Because the iris dataset does not contain any missing values or other irregularities. We can immediately jump to further preprocessing steps. For the full code see ....
We will first split our training set into test and train.
data(iris)
set.seed(123)
# Define the split ratio
split_ratio <- 0.75
# Create training and testing indices
train_indices <- sample(seq_len(nrow(iris)),
size = round(split_ratio * nrow(iris)))
# Split the data
train_data <- tibble(iris[train_indices, ])
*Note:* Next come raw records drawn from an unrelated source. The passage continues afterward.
/-- An operation carried out in related states ends the same way, in related states. -/
theorem exec (i : Instr) (h : R s u) : Outcome.Related R (Machine.exec i s) (Machine.exec i u) := by
  have hp := (hR.reads h).params
  have hd := (hR.reads h).display
  cases i with
  | startTransaction => exact hR.outOfBracket h (.next (hR.finish (hR.startTransaction h)))
  | endTransaction => exact hR.inBracket h (.next (hR.finish (hR.endTransaction h)))
  | sendCommand => exact hR.outOfBracket h (.next (hR.finish (hR.sendCommand _ _ h)))
  | writeCommand => exact hR.inBracket h (.next (hR.finish (hR.writeCommand _ h)))
  | writeData8 | writeData16 | writeData32 => exact hR.inDataMode h (.next (hR.finish (hR.emits _ h)))
  | toDisplayColor => exact .next (hp ▸ hR.respond _ h)
  | packBurstWord => exact .next (hR.respond _ h)
  | blend => exact hR.execBlend _ _ _ h
  | buildIndex => exact .next (hR.finish (hR.buildIndex h))
  | lookup => exact hR.execLookup _ h
  | streamGlyph => exact hR.execStreamGlyph _ _ _ h
  | streamFill => exact hR.inDataMode h (evenCount _ (.next (hR.finish (hR.streamFill _ _ h))))
  | setWindow => exact hR.inBracket h (.next (hR.finish (hR.setWindow _ _ _ _ h)))
  | initRun => exact hR.outOfBracket h (.next (hR.finish (hR.initRun h)))
  | beginDriver => exact hR.outOfBracket h (.next (hR.finish (hR.initialized true (hR.initRun h))))
  | setRotation => exact hR.execSetRotation _ h
  | fillScreen => exact hR.execFillScreen _ h
  | drawChar => exact hR.execDrawChar _ _ _ _ _ h
  | getWidth | getHeight | getRows | getColumns => exact .next (hd ▸ hR.respond _ h)
  | swreset | slpout | gammaset | dispon | caset | paset | ramwr | madctl =>
    exact .next (hp ▸ hR.finish (hR.sendFrameHead _ h))

end KeptByUpdates

/-! ### Another trace, and other transient registers -/

/-- `t` has appended events to the trace `base`, and `u` is `t` with the same events appended to `w`. -/
def SameAppended (base w : List Event) (t u : State) : Prop :=
  ∃ es, t.trace = base ++ es ∧ u = { t with trace := w ++ es }

theorem keptByUpdates_sameAppended (base w : List Event) : KeptByUpdates (SameAppended base w) := by
  constructor
  case reads =>
    rintro t _ ⟨_, -, rfl⟩
    exact ⟨rfl, rfl, rfl, rfl, rfl⟩
  case emits =>
    rintro t _ new ⟨es, ht, rfl⟩
    exact ⟨es ++ new, by simp [ht], by simp [State.emits]⟩
  all_goals
    rintro t _ v ⟨es, ht, rfl⟩
    exact ⟨es, ht, rfl⟩

/-- `u` is `t` but for the holding registers, the memo and the counters. -/
def SameLasting (t u : State) : Prop :=
  ∃ hold memo count, u = { t with hold := hold, memo := memo, count := count }

theorem keptByUpdates_sameLasting : KeptByUpdates SameLasting := by
  constructor
  case reads =>
    rintro t _ ⟨_, _, _, rfl⟩
    exact ⟨rfl, rfl, rfl, rfl, rfl⟩
  all_goals
    rintro t _ v ⟨hold, memo, count, rfl⟩
    exact ⟨_, _, _, rfl⟩

end Sys2Proof.Machine

namespace Sys2Proof.Safety

open Sys2Proof.Machine

/-! ### The lines through an operation -/

section
variable {s t : State}

theorem LinesAgree.commandFirst (h : LinesAgree s) : CommandFirst s := h.2.2

theorem LinesAgree.cs_of_closed (h : LinesAgree s) (closed : s.framer.txn = false) : s.framer.cs = .deasserted := by
  obtain ⟨-, hcs, -⟩ := h
  simpa [closed] using hcs

theorem LinesAgree.cs_of_opened (h : LinesAgree s) (opened : s.framer.txn = true) : s.framer.cs = .asserted := by
  obtain ⟨-, hcs, -⟩ := h
  simpa [opened] using hcs

theorem LinesAgree.bytes_append (h : LinesAgree s) (es : List Event) :
    bytes (s.trace ++ es) = bytes s.trace ++ bytesFrom s.lines es := by
  obtain ⟨hreplay, -, -⟩ := h
  rw [bytes, bytesFrom_append, ← replayFrom_some hreplay]
  rfl

theorem LinesAgree.replay_append (h : LinesAgree s) (es : List Event) :
    replay (s.trace ++ es) = replayFrom s.lines es := by
  obtain ⟨hreplay, -, -⟩ := h
  rw [replay, replayFrom_append, ← replay, hreplay]
  rfl

/-- Events without a byte that leave the selector keep "no byte before a command byte". -/
theorem LinesAgree.append_silent {es : List Event} (h : LinesAgree s) (ht : t.trace = s.trace ++ es)
    (hreplay : replayFrom s.lines es = some t.lines) (hcs : t.framer.cs = t.lines.cs)
    (hdc : t.framer.dc = s.framer.dc) (hsilent : bytesFrom s.lines es = []) : LinesAgree t := by
  have hbytes := h.bytes_append es
  refine ⟨by rw [ht, h.replay_append, hreplay]; rfl, hcs, ?_⟩
  rw [CommandFirst, ht, hbytes, hsilent, List.append_nil, hdc]
  exact h.commandFirst

/-- Events after which the selector is known keep it when they start with a command byte, or the selector was known. -/
theorem LinesAgree.append_known {es : List Event} (h : LinesAgree s) (ht : t.trace = s.trace ++ es)
    (hreplay : replayFrom s.lines es = some t.lines) (hcs : t.framer.cs = t.lines.cs) (hdc : t.framer.dc ≠ .unknown)
    (hnew : s.framer.dc = .unknown → (bytesFrom s.lines es).head?.map Prod.fst = some .cmd) : LinesAgree t := by
  obtain ⟨hnone, hfirst⟩ := h.commandFirst
  refine ⟨by rw [ht, h.replay_append, hreplay]; rfl, hcs, fun h' => absurd h' hdc, fun _ => ?_⟩
  rw [ht, h.bytes_append]
  by_cases hs : s.framer.dc = .unknown
  · rw [hnone hs, List.nil_append]
    exact hnew hs
  · rw [List.head?_append, Option.map_or, hfirst hs]
    rfl

/-- The line registers agree with the trace, and no bracket is open. -/
def Closed (s : State) : Prop := LinesAgree s ∧ s.framer.txn = false

/-- They agree with it, and a bracket is open. -/
def Opened (s : State) : Prop := LinesAgree s ∧ s.framer.txn = true

/-- They agree with it, a bracket is open, and the selector is at data: words may be sent. -/
def Sending (s : State) : Prop := Opened s ∧ s.framer.dc = .data

theorem Closed.lines (h : Closed s) : LinesAgree s := h.1
theorem Opened.lines (h : Opened s) : LinesAgree s := h.1
theorem Sending.opened (h : Sending s) : Opened s := h.1
theorem Sending.lines (h : Sending s) : LinesAgree s := h.opened.lines

theorem Opened.cs (h : Opened s) : s.framer.cs = .asserted := h.lines.cs_of_opened h.2

theorem Closed.cs (h : Closed s) : s.framer.cs = .deasserted := h.lines.cs_of_closed h.2

/-! What the framer's steps and the events of the other operations do to the lines. -/

theorem Closed.startTransaction (h : Closed s) : Opened s.startTransaction := by
  obtain ⟨hl, htxn⟩ := h
  exact ⟨hl.append_silent s.startTransaction_trace (by simp [State.lines, htxn, replayFrom, Lines.admits, Lines.after])
    rfl rfl (by simp [State.lines, bytesFrom, Event.wireBytes]), rfl⟩

theorem Opened.endTransaction (h : Opened s) : Closed s.endTransaction := by
  obtain ⟨hl, htxn⟩ := h
  exact ⟨hl.append_silent s.endTransaction_trace (by simp [State.lines, htxn, replayFrom, Lines.admits, Lines.after])
    rfl rfl (by simp [State.lines, bytesFrom, Event.wireBytes]), rfl⟩

theorem Opened.writeCommand (h : Opened s) (code : Byte) : Sending (s.writeCommand code) := by
  have hcs := h.cs
  obtain ⟨hl, htxn⟩ := h
  refine ⟨⟨hl.append_known (s.writeCommand_trace code) ?_ ?_ (by simp) fun _ => ?_, by simpa using htxn⟩, rfl⟩
  · simp [State.lines, htxn, replayFrom, Lines.admits, Lines.after]
  · simpa [State.lines, htxn] using hcs
  · simp [State.lines, htxn, bytesFrom, Lines.after, Event.wireBytes]

theorem Sending.emits (h : Sending s) {es : List Event} (hes : ∀ e ∈ es, Event.isStreamed e = true) :
    Sending (s.emits es) := by
  have hcs := h.opened.cs
  obtain ⟨⟨hl, htxn⟩, hdc⟩ := h
  refine ⟨⟨hl.append_known (s.emits_trace es) (replayFrom_of_stays fun e he => ?_) ?_ ?_ fun hu => ?_, htxn⟩, hdc⟩
  · have := hes e he
    cases e <;> simp_all [State.lines, Event.isStreamed, Lines.admits, Lines.after]
  · simpa [State.lines, htxn] using hcs
  · simp [hdc]
  · simp [hdc] at hu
test_data <- tibble(iris[-train_indices, ])
This results in 112
samples in the training set and 38
in the test set.
After cleaning and splittign the data we can now start with the start exploration.
Because the iris dataset is quite well know I will skip describing the features and what they mean and jump straight into graphical analysis.
We will start with a simple PCA plot
pca_result <- prcomp(train_data %>% dplyr::select(-Species), scale. = TRUE)
biplot <- ggbiplot(pca_result, obs.scale = 1, var.scale = 1,
groups = NULL, ellipse = TRUE, circle = TRUE) + theme_minimal()
This tells use already that most of the variance is explained by the first principal component or in other words by the a linear combination of the sepal length, petal length and petal width. This presents us with two choices, we could directly use the PC1 as a predictor or we can use the three featues as predictors separately.
We will use them separately. Another way of visualizing the data is with a series ob box plots.